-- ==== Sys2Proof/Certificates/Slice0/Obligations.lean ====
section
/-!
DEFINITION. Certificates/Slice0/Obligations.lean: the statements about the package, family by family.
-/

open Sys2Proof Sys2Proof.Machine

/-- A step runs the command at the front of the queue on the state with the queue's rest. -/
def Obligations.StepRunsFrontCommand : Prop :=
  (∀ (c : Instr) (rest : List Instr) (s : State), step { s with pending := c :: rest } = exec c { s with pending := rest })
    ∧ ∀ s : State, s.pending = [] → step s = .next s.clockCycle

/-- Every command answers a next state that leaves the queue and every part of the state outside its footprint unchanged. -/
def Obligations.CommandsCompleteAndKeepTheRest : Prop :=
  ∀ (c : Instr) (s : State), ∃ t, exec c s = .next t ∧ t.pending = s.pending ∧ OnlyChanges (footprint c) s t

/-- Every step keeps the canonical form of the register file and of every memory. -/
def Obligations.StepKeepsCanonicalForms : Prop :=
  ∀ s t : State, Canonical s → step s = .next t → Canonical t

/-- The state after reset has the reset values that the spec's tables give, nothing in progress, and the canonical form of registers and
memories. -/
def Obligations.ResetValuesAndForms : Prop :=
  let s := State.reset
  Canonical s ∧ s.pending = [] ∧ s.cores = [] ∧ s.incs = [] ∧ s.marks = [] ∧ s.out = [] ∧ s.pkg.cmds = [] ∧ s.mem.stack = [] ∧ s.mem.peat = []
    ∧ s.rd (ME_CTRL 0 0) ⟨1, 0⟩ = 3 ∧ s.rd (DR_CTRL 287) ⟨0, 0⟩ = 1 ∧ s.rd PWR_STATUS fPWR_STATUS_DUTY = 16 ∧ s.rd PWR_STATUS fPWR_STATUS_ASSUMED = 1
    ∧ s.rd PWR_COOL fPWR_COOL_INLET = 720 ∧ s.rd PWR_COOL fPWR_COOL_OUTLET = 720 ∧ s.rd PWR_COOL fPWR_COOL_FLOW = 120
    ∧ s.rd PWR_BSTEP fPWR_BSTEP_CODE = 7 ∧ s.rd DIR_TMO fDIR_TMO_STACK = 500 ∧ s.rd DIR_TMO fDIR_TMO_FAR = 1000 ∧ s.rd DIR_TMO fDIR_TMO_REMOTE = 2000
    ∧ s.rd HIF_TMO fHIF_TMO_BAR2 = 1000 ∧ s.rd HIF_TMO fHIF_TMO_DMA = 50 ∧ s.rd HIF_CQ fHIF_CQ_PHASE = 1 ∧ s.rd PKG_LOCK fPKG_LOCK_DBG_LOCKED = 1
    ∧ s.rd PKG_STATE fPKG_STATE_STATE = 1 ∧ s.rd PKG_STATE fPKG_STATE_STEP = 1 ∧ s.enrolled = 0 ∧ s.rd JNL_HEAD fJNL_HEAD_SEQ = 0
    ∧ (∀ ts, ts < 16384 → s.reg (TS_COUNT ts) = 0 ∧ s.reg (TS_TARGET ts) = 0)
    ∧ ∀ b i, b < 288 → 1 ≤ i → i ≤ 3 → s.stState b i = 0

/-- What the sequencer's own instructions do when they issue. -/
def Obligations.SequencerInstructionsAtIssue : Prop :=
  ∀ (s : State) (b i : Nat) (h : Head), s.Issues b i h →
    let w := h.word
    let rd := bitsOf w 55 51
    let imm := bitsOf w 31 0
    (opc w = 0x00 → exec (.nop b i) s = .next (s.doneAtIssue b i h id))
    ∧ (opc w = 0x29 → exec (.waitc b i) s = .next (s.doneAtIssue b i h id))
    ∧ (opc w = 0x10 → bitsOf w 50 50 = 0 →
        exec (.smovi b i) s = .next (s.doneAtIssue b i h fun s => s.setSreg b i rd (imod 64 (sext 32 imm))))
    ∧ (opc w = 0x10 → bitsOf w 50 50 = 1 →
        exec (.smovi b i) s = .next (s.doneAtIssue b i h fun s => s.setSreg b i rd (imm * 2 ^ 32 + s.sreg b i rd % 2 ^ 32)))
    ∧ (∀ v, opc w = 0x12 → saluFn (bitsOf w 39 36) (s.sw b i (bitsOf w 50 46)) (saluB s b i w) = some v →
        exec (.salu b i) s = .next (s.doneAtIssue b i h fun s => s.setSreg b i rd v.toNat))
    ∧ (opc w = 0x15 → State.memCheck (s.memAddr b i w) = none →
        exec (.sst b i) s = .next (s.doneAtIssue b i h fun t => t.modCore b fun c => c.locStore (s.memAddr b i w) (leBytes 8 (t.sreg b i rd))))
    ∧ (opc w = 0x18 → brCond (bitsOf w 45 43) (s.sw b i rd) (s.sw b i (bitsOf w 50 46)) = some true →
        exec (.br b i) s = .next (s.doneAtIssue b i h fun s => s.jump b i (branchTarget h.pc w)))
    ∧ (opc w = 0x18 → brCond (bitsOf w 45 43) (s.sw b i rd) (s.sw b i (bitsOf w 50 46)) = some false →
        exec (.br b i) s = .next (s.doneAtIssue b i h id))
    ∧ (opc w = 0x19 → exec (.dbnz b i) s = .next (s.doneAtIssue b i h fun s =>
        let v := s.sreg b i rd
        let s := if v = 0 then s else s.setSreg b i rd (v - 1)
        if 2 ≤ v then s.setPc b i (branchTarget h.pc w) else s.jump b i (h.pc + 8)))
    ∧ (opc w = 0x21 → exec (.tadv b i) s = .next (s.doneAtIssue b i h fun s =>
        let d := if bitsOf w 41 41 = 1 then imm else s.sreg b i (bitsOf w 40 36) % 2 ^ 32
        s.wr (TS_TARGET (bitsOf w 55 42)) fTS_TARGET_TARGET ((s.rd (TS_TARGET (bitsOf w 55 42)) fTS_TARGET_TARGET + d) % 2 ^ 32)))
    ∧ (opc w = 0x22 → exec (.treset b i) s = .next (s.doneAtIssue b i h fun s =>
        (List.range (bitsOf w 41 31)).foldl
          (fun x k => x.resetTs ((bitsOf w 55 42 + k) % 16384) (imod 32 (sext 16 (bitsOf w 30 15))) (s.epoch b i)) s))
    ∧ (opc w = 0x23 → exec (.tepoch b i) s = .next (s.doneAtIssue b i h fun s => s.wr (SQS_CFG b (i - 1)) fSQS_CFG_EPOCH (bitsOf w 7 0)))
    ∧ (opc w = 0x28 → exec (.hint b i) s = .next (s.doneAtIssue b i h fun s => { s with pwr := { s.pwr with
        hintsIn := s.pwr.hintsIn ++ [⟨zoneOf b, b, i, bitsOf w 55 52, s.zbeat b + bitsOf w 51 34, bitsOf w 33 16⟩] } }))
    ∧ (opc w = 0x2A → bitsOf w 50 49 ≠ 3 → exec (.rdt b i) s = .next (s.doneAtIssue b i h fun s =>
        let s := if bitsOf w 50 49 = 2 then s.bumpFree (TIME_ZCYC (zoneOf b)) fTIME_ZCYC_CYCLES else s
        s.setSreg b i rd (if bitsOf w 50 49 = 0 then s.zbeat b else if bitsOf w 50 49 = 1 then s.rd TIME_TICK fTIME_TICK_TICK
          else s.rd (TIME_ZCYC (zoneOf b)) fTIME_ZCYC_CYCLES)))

_TASK REQUIREMENTS_
Please return the records above in their exact form.

_TASK ANSWER_
-- ==== Sys2Proof/Certificates/Slice0/Obligations.lean ====
section
/-!
DEFINITION. Certificates/Slice0/Obligations.lean: the statements about the package, family by family.
-/

open Sys2Proof Sys2Proof.Machine

/-- A step runs the command at the front of the queue on the state with the queue's rest. -/
def Obligations.StepRunsFrontCommand : Prop :=
  (∀ (c : Instr) (rest : List Instr) (s : State), step { s with pending := c :: rest } = exec c { s with pending := rest })
    ∧ ∀ s : State, s.pending = [] → step s = .next s.clockCycle

/-- Every command answers a next state that leaves the queue and every part of the state outside its footprint unchanged. -/
def Obligations.CommandsCompleteAndKeepTheRest : Prop :=
  ∀ (c : Instr) (s : State), ∃ t, exec c s = .next t ∧ t.pending = s.pending ∧ OnlyChanges (footprint c) s t

/-- Every step keeps the canonical form of the register file and of every memory. -/
def Obligations.StepKeepsCanonicalForms : Prop :=
  ∀ s t : State, Canonical s → step s = .next t → Canonical t

/-- The state after reset has the reset values that the spec's tables give, nothing in progress, and the canonical form of registers and
memories. -/
def Obligations.ResetValuesAndForms : Prop :=
  let s := State.reset
  Canonical s ∧ s.pending = [] ∧ s.cores = [] ∧ s.incs = [] ∧ s.marks = [] ∧ s.out = [] ∧ s.pkg.cmds = [] ∧ s.mem.stack = [] ∧ s.mem.peat = []
    ∧ s.rd (ME_CTRL 0 0) ⟨1, 0⟩ = 3 ∧ s.rd (DR_CTRL 287) ⟨0, 0⟩ = 1 ∧ s.rd PWR_STATUS fPWR_STATUS_DUTY = 16 ∧ s.rd PWR_STATUS fPWR_STATUS_ASSUMED = 1
    ∧ s.rd PWR_COOL fPWR_COOL_INLET = 720 ∧ s.rd PWR_COOL fPWR_COOL_OUTLET = 720 ∧ s.rd PWR_COOL fPWR_COOL_FLOW = 120
    ∧ s.rd PWR_BSTEP fPWR_BSTEP_CODE = 7 ∧ s.rd DIR_TMO fDIR_TMO_STACK = 500 ∧ s.rd DIR_TMO fDIR_TMO_FAR = 1000 ∧ s.rd DIR_TMO fDIR_TMO_REMOTE = 2000
    ∧ s.rd HIF_TMO fHIF_TMO_BAR2 = 1000 ∧ s.rd HIF_TMO fHIF_TMO_DMA = 50 ∧ s.rd HIF_CQ fHIF_CQ_PHASE = 1 ∧ s.rd PKG_LOCK fPKG_LOCK_DBG_LOCKED = 1
    ∧ s.rd PKG_STATE fPKG_STATE_STATE = 1 ∧ s.rd PKG_STATE fPKG_STATE_STEP = 1 ∧ s.enrolled = 0 ∧ s.rd JNL_HEAD fJNL_HEAD_SEQ = 0
    ∧ (∀ ts, ts < 16384 → s.reg (TS_COUNT ts) = 0 ∧ s.reg (TS_TARGET ts) = 0)
    ∧ ∀ b i, b < 288 → 1 ≤ i → i ≤ 3 → s.stState b i = 0

/-- What the sequencer's own instructions do when they issue. -/
def Obligations.SequencerInstructionsAtIssue : Prop :=
  ∀ (s : State) (b i : Nat) (h : Head), s.Issues b i h →
    let w := h.word
    let rd := bitsOf w 55 51
    let imm := bitsOf w 31 0
    (opc w = 0x00 → exec (.nop b i) s = .next (s.doneAtIssue b i h id))
    ∧ (opc w = 0x29 → exec (.waitc b i) s = .next (s.doneAtIssue b i h id))
    ∧ (opc w = 0x10 → bitsOf w 50 50 = 0 →
        exec (.smovi b i) s = .next (s.doneAtIssue b i h fun s => s.setSreg b i rd (imod 64 (sext 32 imm))))
    ∧ (opc w = 0x10 → bitsOf w 50 50 = 1 →
        exec (.smovi b i) s = .next (s.doneAtIssue b i h fun s => s.setSreg b i rd (imm * 2 ^ 32 + s.sreg b i rd % 2 ^ 32)))
    ∧ (∀ v, opc w = 0x12 → saluFn (bitsOf w 39 36) (s.sw b i (bitsOf w 50 46)) (saluB s b i w) = some v →
        exec (.salu b i) s = .next (s.doneAtIssue b i h fun s => s.setSreg b i rd v.toNat))
    ∧ (opc w = 0x15 → State.memCheck (s.memAddr b i w) = none →
        exec (.sst b i) s = .next (s.doneAtIssue b i h fun t => t.modCore b fun c => c.locStore (s.memAddr b i w) (leBytes 8 (t.sreg b i rd))))
    ∧ (opc w = 0x18 → brCond (bitsOf w 45 43) (s.sw b i rd) (s.sw b i (bitsOf w 50 46)) = some true →
        exec (.br b i) s = .next (s.doneAtIssue b i h fun s => s.jump b i (branchTarget h.pc w)))
    ∧ (opc w = 0x18 → brCond (bitsOf w 45 43) (s.sw b i rd) (s.sw b i (bitsOf w 50 46)) = some false →
        exec (.br b i) s = .next (s.doneAtIssue b i h id))
    ∧ (opc w = 0x19 → exec (.dbnz b i) s = .next (s.doneAtIssue b i h fun s =>
        let v := s.sreg b i rd
        let s := if v = 0 then s else s.setSreg b i rd (v - 1)
        if 2 ≤ v then s.setPc b i (branchTarget h.pc w) else s.jump b i (h.pc + 8)))
    ∧ (opc w = 0x21 → exec (.tadv b i) s = .next (s.doneAtIssue b i h fun s =>
        let d := if bitsOf w 41 41 = 1 then imm else s.sreg b i (bitsOf w 40 36) % 2 ^ 32
        s.wr (TS_TARGET (bitsOf w 55 42)) fTS_TARGET_TARGET ((s.rd (TS_TARGET (bitsOf w 55 42)) fTS_TARGET_TARGET + d) % 2 ^ 32)))
    ∧ (opc w = 0x22 → exec (.treset b i) s = .next (s.doneAtIssue b i h fun s =>
        (List.range (bitsOf w 41 31)).foldl
          (fun x k => x.resetTs ((bitsOf w 55 42 + k) % 16384) (imod 32 (sext 16 (bitsOf w 30 15))) (s.epoch b i)) s))
    ∧ (opc w = 0x23 → exec (.tepoch b i) s = .next (s.doneAtIssue b i h fun s => s.wr (SQS_CFG b (i - 1)) fSQS_CFG_EPOCH (bitsOf w 7 0)))
    ∧ (opc w = 0x28 → exec (.hint b i) s = .next (s.doneAtIssue b i h fun s => { s with pwr := { s.pwr with
        hintsIn := s.pwr.hintsIn ++ [⟨zoneOf b, b, i, bitsOf w 55 52, s.zbeat b + bitsOf w 51 34, bitsOf w 33 16⟩] } }))
    ∧ (opc w = 0x2A → bitsOf w 50 49 ≠ 3 → exec (.rdt b i) s = .next (s.doneAtIssue b i h fun s =>
        let s := if bitsOf w 50 49 = 2 then s.bumpFree (TIME_ZCYC (zoneOf b)) fTIME_ZCYC_CYCLES else s
        s.setSreg b i rd (if bitsOf w 50 49 = 0 then s.zbeat b else if bitsOf w 50 49 = 1 then s.rd TIME_TICK fTIME_TICK_TICK
          else s.rd (TIME_ZCYC (zoneOf b)) fTIME_ZCYC_CYCLES)))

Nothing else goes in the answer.